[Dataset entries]
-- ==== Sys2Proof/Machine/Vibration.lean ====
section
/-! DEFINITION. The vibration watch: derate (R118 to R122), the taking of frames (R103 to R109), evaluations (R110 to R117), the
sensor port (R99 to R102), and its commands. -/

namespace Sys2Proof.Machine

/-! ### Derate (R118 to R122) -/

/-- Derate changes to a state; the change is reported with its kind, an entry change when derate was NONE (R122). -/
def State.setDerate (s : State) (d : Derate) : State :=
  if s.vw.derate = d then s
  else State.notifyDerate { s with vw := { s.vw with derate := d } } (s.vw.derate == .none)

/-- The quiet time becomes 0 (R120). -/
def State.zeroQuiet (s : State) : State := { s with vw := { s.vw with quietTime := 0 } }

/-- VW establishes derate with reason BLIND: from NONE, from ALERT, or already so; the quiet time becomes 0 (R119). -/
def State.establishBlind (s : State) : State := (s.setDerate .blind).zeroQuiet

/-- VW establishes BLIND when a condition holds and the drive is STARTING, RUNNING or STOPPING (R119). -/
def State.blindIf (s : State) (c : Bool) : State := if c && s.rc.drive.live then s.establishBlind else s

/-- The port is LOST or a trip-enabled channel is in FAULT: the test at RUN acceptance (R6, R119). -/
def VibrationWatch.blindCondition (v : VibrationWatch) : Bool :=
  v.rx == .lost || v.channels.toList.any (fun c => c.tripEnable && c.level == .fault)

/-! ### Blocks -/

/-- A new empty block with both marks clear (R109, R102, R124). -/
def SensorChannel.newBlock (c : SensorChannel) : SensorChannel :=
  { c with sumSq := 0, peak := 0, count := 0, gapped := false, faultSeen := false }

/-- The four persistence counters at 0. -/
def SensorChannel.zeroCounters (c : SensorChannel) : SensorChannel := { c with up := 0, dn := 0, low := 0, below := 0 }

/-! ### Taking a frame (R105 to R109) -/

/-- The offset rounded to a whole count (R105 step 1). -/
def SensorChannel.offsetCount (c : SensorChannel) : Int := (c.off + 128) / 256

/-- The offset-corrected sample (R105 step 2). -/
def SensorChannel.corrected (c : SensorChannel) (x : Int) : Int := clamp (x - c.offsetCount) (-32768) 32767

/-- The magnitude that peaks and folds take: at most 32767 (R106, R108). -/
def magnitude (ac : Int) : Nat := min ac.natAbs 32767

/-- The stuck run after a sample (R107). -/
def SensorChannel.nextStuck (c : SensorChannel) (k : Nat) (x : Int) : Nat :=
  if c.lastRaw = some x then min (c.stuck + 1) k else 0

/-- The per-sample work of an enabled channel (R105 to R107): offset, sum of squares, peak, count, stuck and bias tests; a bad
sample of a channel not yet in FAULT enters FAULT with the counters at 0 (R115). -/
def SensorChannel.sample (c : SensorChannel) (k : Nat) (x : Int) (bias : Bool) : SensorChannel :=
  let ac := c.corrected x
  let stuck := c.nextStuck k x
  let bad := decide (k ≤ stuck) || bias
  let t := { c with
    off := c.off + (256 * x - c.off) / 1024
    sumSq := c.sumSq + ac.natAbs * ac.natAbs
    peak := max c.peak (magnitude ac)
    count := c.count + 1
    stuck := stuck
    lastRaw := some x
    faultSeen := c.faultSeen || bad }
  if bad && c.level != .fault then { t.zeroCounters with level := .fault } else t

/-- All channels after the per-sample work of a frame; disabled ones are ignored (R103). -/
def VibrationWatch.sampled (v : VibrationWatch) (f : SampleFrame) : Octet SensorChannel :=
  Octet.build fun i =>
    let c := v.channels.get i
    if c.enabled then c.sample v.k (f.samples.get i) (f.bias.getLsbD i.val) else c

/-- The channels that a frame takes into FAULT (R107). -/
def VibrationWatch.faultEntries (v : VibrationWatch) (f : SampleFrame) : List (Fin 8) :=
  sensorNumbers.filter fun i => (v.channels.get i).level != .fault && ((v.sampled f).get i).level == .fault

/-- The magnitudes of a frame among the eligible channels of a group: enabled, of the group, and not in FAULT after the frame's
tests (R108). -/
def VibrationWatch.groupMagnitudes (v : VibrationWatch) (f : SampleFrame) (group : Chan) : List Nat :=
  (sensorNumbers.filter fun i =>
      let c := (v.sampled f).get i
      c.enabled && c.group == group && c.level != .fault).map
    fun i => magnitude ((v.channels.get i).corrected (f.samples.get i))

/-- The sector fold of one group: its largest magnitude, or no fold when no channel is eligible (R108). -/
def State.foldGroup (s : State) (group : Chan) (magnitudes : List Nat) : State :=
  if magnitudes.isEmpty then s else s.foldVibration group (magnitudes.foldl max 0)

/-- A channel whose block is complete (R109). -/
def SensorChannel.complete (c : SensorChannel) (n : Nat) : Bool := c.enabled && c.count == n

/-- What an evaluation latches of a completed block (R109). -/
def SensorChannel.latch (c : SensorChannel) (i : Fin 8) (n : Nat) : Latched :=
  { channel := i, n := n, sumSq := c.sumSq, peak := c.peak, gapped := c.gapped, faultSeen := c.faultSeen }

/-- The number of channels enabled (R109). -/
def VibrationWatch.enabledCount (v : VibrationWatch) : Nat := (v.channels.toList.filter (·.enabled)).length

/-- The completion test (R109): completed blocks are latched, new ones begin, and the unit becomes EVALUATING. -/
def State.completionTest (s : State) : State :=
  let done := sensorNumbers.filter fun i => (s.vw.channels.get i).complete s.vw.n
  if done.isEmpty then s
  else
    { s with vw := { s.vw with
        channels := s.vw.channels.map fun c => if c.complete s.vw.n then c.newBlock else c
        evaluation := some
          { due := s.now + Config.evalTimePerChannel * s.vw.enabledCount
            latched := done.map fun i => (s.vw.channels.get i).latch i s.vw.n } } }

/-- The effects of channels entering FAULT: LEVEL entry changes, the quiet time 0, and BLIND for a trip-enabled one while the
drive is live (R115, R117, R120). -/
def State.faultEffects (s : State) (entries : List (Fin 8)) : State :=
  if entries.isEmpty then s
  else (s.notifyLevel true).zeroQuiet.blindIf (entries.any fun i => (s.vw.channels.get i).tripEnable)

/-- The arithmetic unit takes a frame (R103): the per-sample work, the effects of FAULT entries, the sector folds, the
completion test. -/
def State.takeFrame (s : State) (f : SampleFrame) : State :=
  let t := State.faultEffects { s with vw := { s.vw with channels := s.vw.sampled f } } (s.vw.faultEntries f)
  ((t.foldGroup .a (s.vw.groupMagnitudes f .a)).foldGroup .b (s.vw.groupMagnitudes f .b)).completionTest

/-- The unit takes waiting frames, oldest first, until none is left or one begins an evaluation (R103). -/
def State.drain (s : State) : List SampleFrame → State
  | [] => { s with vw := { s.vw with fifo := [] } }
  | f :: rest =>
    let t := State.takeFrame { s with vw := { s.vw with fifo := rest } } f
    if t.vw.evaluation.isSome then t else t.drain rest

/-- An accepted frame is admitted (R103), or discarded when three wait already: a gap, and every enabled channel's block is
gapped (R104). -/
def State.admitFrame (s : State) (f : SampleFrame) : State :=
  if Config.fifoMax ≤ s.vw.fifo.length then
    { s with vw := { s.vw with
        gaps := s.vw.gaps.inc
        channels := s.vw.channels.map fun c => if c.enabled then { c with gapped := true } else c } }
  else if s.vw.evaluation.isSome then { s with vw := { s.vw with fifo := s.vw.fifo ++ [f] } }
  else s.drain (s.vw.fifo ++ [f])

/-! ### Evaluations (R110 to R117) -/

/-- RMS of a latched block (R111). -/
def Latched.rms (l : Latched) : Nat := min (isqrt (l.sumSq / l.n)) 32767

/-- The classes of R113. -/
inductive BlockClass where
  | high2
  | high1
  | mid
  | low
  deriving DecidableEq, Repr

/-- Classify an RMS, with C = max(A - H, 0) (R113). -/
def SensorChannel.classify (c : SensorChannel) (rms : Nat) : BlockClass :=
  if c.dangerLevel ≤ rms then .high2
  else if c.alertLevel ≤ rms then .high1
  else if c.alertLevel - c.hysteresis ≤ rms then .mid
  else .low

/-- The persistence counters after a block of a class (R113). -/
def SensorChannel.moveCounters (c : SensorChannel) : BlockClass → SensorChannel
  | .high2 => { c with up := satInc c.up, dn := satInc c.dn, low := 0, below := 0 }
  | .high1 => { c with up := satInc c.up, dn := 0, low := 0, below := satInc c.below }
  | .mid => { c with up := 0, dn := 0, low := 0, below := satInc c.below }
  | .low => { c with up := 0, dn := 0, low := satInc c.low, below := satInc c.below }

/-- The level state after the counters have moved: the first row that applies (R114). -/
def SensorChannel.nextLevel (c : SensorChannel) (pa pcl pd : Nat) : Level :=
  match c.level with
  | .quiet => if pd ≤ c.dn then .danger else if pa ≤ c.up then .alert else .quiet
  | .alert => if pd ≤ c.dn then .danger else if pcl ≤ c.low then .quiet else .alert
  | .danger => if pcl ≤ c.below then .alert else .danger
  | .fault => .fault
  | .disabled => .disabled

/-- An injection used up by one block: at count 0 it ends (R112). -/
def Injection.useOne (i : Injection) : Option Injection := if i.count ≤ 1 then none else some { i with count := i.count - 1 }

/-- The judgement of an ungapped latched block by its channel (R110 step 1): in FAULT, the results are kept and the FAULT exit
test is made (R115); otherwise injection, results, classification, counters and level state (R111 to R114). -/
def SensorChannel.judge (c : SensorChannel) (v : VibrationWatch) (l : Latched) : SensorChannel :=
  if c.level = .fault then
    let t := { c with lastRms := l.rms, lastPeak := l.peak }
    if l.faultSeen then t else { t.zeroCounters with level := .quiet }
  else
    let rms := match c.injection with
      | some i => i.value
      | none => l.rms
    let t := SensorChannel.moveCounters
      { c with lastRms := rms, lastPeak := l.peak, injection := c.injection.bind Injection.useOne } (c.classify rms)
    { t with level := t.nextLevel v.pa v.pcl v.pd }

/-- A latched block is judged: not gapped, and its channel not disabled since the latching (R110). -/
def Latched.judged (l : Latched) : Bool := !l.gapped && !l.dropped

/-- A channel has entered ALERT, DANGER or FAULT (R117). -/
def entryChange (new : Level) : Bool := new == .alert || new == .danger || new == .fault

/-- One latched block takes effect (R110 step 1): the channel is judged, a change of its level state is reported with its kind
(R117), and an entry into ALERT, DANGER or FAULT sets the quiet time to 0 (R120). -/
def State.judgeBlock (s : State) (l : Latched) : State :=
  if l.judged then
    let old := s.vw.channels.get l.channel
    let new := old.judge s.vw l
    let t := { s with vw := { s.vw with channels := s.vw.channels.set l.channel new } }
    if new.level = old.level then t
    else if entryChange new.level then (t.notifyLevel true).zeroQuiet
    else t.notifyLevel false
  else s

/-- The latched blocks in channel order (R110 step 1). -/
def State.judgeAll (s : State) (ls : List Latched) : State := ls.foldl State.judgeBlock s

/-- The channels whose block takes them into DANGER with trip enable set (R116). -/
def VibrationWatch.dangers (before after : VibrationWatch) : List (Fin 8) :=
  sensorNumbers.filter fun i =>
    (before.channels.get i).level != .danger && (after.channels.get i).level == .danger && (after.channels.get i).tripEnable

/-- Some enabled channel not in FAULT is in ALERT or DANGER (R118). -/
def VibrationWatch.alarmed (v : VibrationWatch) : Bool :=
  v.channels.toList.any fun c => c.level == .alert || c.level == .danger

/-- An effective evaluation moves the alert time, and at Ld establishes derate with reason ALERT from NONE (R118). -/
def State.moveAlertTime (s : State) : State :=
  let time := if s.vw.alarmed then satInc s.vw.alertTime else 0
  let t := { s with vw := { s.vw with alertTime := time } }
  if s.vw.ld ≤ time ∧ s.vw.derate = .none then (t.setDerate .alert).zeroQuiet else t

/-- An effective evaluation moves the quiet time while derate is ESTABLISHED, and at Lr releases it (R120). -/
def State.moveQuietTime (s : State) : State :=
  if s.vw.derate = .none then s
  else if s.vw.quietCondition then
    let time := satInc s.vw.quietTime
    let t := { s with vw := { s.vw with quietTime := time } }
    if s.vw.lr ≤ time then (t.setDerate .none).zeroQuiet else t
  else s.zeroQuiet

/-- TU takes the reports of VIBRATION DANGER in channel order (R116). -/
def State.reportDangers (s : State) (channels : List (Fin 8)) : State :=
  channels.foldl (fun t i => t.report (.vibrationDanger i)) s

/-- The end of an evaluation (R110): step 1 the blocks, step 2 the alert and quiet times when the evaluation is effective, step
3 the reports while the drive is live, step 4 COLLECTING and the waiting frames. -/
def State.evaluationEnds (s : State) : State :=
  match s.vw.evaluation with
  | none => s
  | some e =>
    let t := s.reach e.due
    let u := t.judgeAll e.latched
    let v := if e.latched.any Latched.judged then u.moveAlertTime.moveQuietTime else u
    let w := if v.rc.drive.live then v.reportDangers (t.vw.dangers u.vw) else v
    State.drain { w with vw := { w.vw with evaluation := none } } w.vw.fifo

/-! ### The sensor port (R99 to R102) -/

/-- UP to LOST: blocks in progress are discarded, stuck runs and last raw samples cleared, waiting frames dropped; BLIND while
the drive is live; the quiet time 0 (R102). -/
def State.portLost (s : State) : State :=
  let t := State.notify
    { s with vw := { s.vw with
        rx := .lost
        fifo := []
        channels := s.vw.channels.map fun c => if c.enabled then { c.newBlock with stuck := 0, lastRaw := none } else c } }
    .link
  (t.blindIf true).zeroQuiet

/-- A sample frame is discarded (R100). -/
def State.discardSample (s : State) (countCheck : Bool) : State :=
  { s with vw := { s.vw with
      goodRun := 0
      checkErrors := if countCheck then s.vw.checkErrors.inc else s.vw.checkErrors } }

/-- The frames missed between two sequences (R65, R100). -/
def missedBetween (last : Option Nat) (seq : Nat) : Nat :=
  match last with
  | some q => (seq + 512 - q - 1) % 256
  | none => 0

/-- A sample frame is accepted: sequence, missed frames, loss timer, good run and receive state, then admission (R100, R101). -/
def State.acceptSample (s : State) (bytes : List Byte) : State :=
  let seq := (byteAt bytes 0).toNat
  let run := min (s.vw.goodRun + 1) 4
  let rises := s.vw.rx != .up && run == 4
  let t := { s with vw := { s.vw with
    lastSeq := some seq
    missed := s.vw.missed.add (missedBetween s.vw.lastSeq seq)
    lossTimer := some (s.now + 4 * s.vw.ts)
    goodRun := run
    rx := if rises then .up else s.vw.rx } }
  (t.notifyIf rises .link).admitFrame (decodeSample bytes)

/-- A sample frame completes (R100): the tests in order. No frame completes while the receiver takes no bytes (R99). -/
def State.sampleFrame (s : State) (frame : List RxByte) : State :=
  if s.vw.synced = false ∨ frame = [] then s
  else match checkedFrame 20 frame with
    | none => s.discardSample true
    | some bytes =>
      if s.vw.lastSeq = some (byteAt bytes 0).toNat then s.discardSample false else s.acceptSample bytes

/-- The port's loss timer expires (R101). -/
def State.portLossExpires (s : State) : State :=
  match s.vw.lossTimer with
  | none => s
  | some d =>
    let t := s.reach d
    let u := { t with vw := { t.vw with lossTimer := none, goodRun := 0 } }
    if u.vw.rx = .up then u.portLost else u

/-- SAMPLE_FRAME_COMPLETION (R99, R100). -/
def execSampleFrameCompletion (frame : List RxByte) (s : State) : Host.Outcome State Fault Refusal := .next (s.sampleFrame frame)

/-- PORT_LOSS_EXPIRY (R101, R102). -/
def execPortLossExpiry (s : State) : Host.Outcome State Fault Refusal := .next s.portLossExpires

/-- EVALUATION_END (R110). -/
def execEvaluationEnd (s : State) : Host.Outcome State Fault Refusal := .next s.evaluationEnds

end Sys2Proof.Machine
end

■ **PROBLEM DESCRIPTION**:
Look above for the line with "else if c.alertLevel - c.hysteresis" and the line with "then .quiet else .alert"; transcribe both and all lines in between, exactly, and nothing else.

■ **ANSWER SPACE**:
  else if c.alertLevel - c.hysteresis ≤ rms then .mid
  else .low

/-- The persistence counters after a block of a class (R113). -/
def SensorChannel.moveCounters (c : SensorChannel) : BlockClass → SensorChannel
  | .high2 => { c with up := satInc c.up, dn := satInc c.dn, low := 0, below := 0 }
  | .high1 => { c with up := satInc c.up, dn := 0, low := 0, below := satInc c.below }
  | .mid => { c with up := 0, dn := 0, low := 0, below := satInc c.below }
  | .low => { c with up := 0, dn := 0, low := satInc c.low, below := satInc c.below }

/-- The level state after the counters have moved: the first row that applies (R114). -/
def SensorChannel.nextLevel (c : SensorChannel) (pa pcl pd : Nat) : Level :=
  match c.level with
  | .quiet => if pd ≤ c.dn then .danger else if pa ≤ c.up then .alert else .quiet
  | .alert => if pd ≤ c.dn then .danger else if pcl ≤ c.low then .quiet else .alert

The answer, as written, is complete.